THE HOLY FACE: THE VEIL OF MANOPPELLO


I didn’t want to be manic because Monday’s over. Today’s Tuesday. So I woke up early and didn’t skip any process in my morning routine. To my frustration, when I arrived at CPAR, no seat was available for me. First come, first served. I avoided the stress of waiting for someone to leave his chair. Upon getting the answer key, I hurried back to my dormitory and checked my papers. I wasn’t happy with the results for I computed an unadjusted average of 76%. I felt depressed so I slept for three hours. Good thing! Sir Ed visited and treated us at Shakey’s. I really enjoyed the food but the company’s even more mood-boosting. The belittling feeling of getting those low marks seemed to have abated.

It’s Mama’s birthday today, September 15, the Feast Day of Our Lady of Sorrows as well. At 5:00 PM, I went to UST to attend the mass. I was not aware that it was a concelebrated mass. Five priests officiated. Why? It’s because the Veil of Manoppello has come for the parishioners. It was my first time to attend a mass with an Italian priest who spoke the homily. Along with him was a Filipino priest who was assigned at the Diocese of Rome. The latter served as the former’s translator. When it was my turn to touch the relic, I said a little prayer— a brief but very profound prayer.

Pamphlets were given to us about the Veil of Jerusalem: The Face of Mercy which wrote:

“The account of the resurrection of the Lord (Jn. 20:19) narrates that inside the empty tomb where Jesus was laid down, several burial clothes were found including the cloth that wrapped Jesus’ head. St. Peter entered the tomb followed by St. John who gazed at the cloth that covered the face of Jesus.

“He saw and believed” that indeed Jesus is Risen from the Dead.

After scrutinizing the image of the Lord’s face imprinted on the veil, St. John concluded that the Crucified Jesus, who was once buried in the tomb, is in fact, risen. He is ‘alive.’ The veil is the proof of the resurrection.

Together with the other burial clothes, the ‘veil’ on which the picture of the Lord was impressed at the moment of the resurrection was brought to the Blessed Mother Mary.

She kept them in her custody until the time she was taken up into heaven; then, they were entrusted to the Apostles who, in turn, entrusted them to others for veneration and safekeeping.

Question and Answer:

What is the ‘sudarium of Oviedo’?

               It is towel used to absorb the blood and water coming out from the nose and mouth of Jesus while being brought down from the cross.
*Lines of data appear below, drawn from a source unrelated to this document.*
-- ==== Sys2Proof/Machine/State.lean ====
section
/-! DEFINITION. The state of the hart and its environment as plain data (`10_state.md` rules R20 to R34), the exceptions and the trap
triple (`60_exceptions.md` rule R240), the ways a step stops, and the state after reset. -/

namespace Sys2Proof.Machine

open Sys2Proof

/-- Memory: the bytes the state lists, as (address, byte) pairs (`20_memory.md` rule R40). The canonical form is `Memory.wf`. An
address that is not listed holds no byte of the state's own; what a read of it gives is `readByte` in `Machine/Ops.lean`. -/
structure Memory where
  cells : List Host.Cell
  deriving DecidableEq, Repr

/-- What an instruction's rule raises, `raise E(info)` (`00_scope.md` rule R10): the exception and the value reported with it. -/
structure Raised where
  id : ExceptionId
  value : Option Word
  deriving DecidableEq, Repr

/-- The trap triple handed to the environment: exception, `pc` of the instruction, value (`60_exceptions.md` rules R240, R252). -/
structure Trap where
  id : ExceptionId
  pc : Word
  value : Option Word
  deriving DecidableEq, Repr

/-- The state of the machine; `INVENTORY.md` lists where the spec names each part. -/
structure State where
  /-- `x0` to `x31` (`10_state.md` rule R20). Slot 0 is never written and never read: see `readReg`, `writeReg`. -/
  regs : Vector Word 32
  /-- The address of the current instruction (`10_state.md` rule R25). -/
  pc : Word
  /-- The bytes of memory (`10_state.md` rule R32). -/
  mem : Memory
  /-- The addresses a store of the run has written, strictly rising (`20_memory.md` rule R61). -/
  stored : List Nat
  /-- The environment's parameters (`00_scope.md` rule R8), `EnvTrap` among them, fixed for the run. -/
  cfg : Eei
  /-- The MODEL's own: the trap the environment last resumed from (log entry 7). -/
  reported : Option Trap
  deriving DecidableEq, Repr

/-- Why the machine stops. -/
inductive Fault where
  /-- A trap the environment answers with `Stop`, the default: the run ends, the triple is its outcome and the state is the one
  before the instruction (`60_exceptions.md` rules R252, R253; `70_reset_and_hazards.md` rule R283). Raised by `takeTrap` for every
  instruction. Safe: an environment that goes on is another value of `cfg.envTrap`. -/
  | trap (t : Trap)
  deriving DecidableEq, Repr

/-- What has no meaning. -/
inductive Refusal where
  /-- An arm of `exec` whose instruction has no meaning yet. Raised by `exec` alone. Safe. -/
  | notModelled (mnemonic : String)
  /-- A reserved encoding under `RESERVED_INSN = unspecified` (`60_exceptions.md` rule R243, decision D7). Raised by `step`. Safe:
  nothing is concluded of such a run. -/
  | reservedEncoding (word : Word)
  /-- A fetch of bytes a store of the run has written (`20_memory.md` rule R61, decision D23). Raised by `step`. Safe: nothing is
  concluded of such a run. -/
  | fetchOfStoredBytes (pc : Word)
  /-- A load or store at an address the environment gives to a device, whose behaviour no rule describes (`20_memory.md` rule R55,
  decision D6). Raised by the loads and stores. Safe: nothing is concluded of such a run. -/
  | deviceAccess (kind : AccessKind) (addr : Word)
  deriving DecidableEq, Repr

/-- The launch state of a run (`70_reset_and_hazards.md` rule R281) for any value of its parameters: the environment, `RESET_PC`,
the register values and the launch image. `x0` is 0 whatever `regs` says (`10_state.md` rule R21). -/
def State.launch (cfg : Eei) (resetPc : Word) (regs : Vector Word 32) (image : Memory) : State :=
  { regs := regs.set 0 0#32, pc := resetPc, mem := image, stored := [], cfg := cfg, reported := none }

/-- The machine right after reset: the launch state with the default environment, `RESET_PC` of log entry 2, every register 0
(log entry 1), and nothing of a launch image listed (log entries 3, 17). -/
def State.reset : State :=
  State.launch Eei.default Config.resetPc (Vector.replicate 32 0#32) { cells := [] }

end Sys2Proof.Machine
end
This absorbent cloth covered Jesus’ face after He was crucified. It is now kept in the Cathedral of San Salvador at Oviedo in Spain. It is the veil of the Holy Friday depicting the ‘passion of Jesus’.

What is the ‘shroud of Turin’?

               It is a four-meter linen cloth bearing the image of a man who appears to have suffered physical torture like flagellations and crucifixion. It is believed to be the shroud used to wrap the dead body of Jesus before it was laid down in the tomb. It is the veil of the Holy Saturday depicting the ‘death of Jesus’.

What is the ‘veil of Jerusalem’?

               It is a precious marine byssus that was put over the face of the Lord as the last homage to the divine King. At the moment of the resurrection, the image of the face of the ‘Risen Lord’ was imprinted on the veil. It is the veil of the Easter Sunday, a relic of the Resurrection. It is also called the ‘Veronica’ or ‘veil of Manoppello’.

Historical facts on the Veil of Manoppello:

Year c.33

The crucifixion and death of Jesus Christ. The veil of Jerusalem containing the image of the Risen Lord was found by the Apostles in the tomb where Jesus was laid down for three days.

Year c.40-50

As a personal request of King Abgar V, the veil was brought by St. Jude Thaddeus in Edessa (Syria) where it was eventually called the ‘mandylion of Edessa’.

Year c. 547

The veil was traditionally kept in the Hagia Sophia in Constantinople where it was venerated as the ‘acheiropoietos’: a mysterious image not painted by human hands.

Year c. 705

The acheiropoietos was already venerated in Rome at the chapel of Sancta Sanctorum, the Apostolic Palace in St. John Lateran.

Year c. 1200

The veil kept in the St. Peter’s Basilica was already called the ‘veil of Veronica’ or simply ‘Veronica’.

Year c. 1506 (1608)

The ‘veil of Veronica’ was brought to a small town of Manoppello in Abruzzo. From then, it began to be called the ‘Holy Face of Manoppello’.

Year 2015

The replica of the ‘human face’ of God will be enthroned at the Sagrada Familia Parish as a gift of the rector of the Basilica of Fr. Carmine Cucinelli, OFMCap Volto Santo of Manoppello, (Italy) and Ms. Daisy Neves (Seattle, USA).”

 

Whenever I feel off-form, I attend the mass— the highest form of veneration. Just like today, my bodily, mental, and spiritual health seemed to have been restored. I feel motivated, driven and fuelled with passion. Thanks be to God!